Task input ->
-- ==== Sys2Proof/Tests/Slice0.lean ====
section
/-! SUPPORT. The model's own tests, their results taken from spec/95_test_vectors.md or from the rule
named, and for every statement with hypotheses a witness that meets them. -/

namespace Sys2Proof.Tests

open Sys2Proof.Machine

/-- The machine right after construction. -/
def boot (program inputs : List Word) : State := State.load program inputs

/-- The state after one step. -/
def after (s : State) : State := s.move .step

def pos (r : Word) : Param := ⟨.position, r⟩
def imm (r : Word) : Param := ⟨.immediate, r⟩

/-- `WMAX` as a word. -/
def maxWord : Word := 9223372036854775807

/-- `WMIN` as a word. -/
def minWord : Word := -9223372036854775808

/-- The restricted set of the vectors V-F15 to V-F17. -/
def arithmeticOnly : OpSet := [.add, .multiply, .halt]

/-! ### Well-formedness: one ill-formed term per check -/

theorem test_illformed_immediate_destination :
    ¬ Instr.WellFormed Config.opset (.add (pos 0) (pos 0) (imm 0)) := by decide

theorem test_illformed_unregistered :
    ¬ Instr.WellFormed arithmeticOnly (.input (pos 0)) := by decide

theorem test_wellformed_add :
    Instr.WellFormed Config.opset (.add (imm 0) (pos 0) (pos 0)) := by decide

/-! ### Decoding: words written out from R59, and the refusals (vectors V-D) -/

theorem test_decode_add : decode Config.opset [1001, 4, 3, 5, 7] =
    .ok (.add (pos 4) (imm 3) (pos 5), [7]) := by decide
theorem test_decode_multiply : decode Config.opset [102, 7, 8, 9] =
    .ok (.multiply (imm 7) (pos 8) (pos 9), []) := by decide
theorem test_decode_input : decode Config.opset [903, 16] = .ok (.input (pos 16), []) := by decide
theorem test_decode_output : decode Config.opset [104, -17] = .ok (.output (imm (-17)), []) := by
  decide
theorem test_decode_jumpIfTrue : decode Config.opset [1105, -1, 9] =
    .ok (.jumpIfTrue (imm (-1)) (imm 9), []) := by decide
theorem test_decode_jumpIfFalse : decode Config.opset [1006, 17, 13] =
    .ok (.jumpIfFalse (pos 17) (imm 13), []) := by decide
theorem test_decode_lessThan : decode Config.opset [7, 17, 18, 19] =
    .ok (.lessThan (pos 17) (pos 18) (pos 19), []) := by decide
theorem test_decode_equals : decode Config.opset [91108, 5, 6, 7] =
    .ok (.equals (imm 5) (imm 6) (pos 7), []) := by decide
theorem test_decode_halt : decode Config.opset [100099] = .ok (.halt, []) := by decide

theorem test_decode_negative : decodeHead Config.opset (-1) = .error .unknownOpcode := by decide
theorem test_decode_base_nine : decodeHead Config.opset 109 = .error .unknownOpcode := by decide
theorem test_decode_wmax : decodeHead Config.opset maxWord = .error .reservedMode := by decide
theorem test_decode_unknown_before_mode : decodeHead Config.opset 200 = .error .unknownOpcode := by
  decide
theorem test_decode_input_digit_ignored :
    decodeHead Config.opset 203 = .ok ⟨.input, [.position]⟩ := by decide
theorem test_decode_restricted : decodeHead arithmeticOnly 204 = .error .unknownOpcode := by decide
theorem test_decode_truncated : decode Config.opset [1, 0, 0] = .error .outOfBounds := by decide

Task objective ->
Beginning at the first line of the records, retype exactly every line up to and including the one with "after construction. -/".

Solution below ->
-- ==== Sys2Proof/Tests/Slice0.lean ====
section
/-! SUPPORT. The model's own tests, their results taken from spec/95_test_vectors.md or from the rule
named, and for every statement with hypotheses a witness that meets them. -/

namespace Sys2Proof.Tests

open Sys2Proof.Machine

/-- The machine right after construction. -/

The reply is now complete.